- What you should do -
A single number is the answer here: how many lines below include "Machine"?

- Information supplied -
○ ○ ○ ○ ○ ○ ○

-- ==== Sys2Proof/Machine/Dispatch.lean ====
section
/-! DEFINITION. One arm per command: a direct call of its meaning. -/
namespace Sys2Proof.Machine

○ ○ ○ ○ ○ ○ ○

- Answer to the problem -
2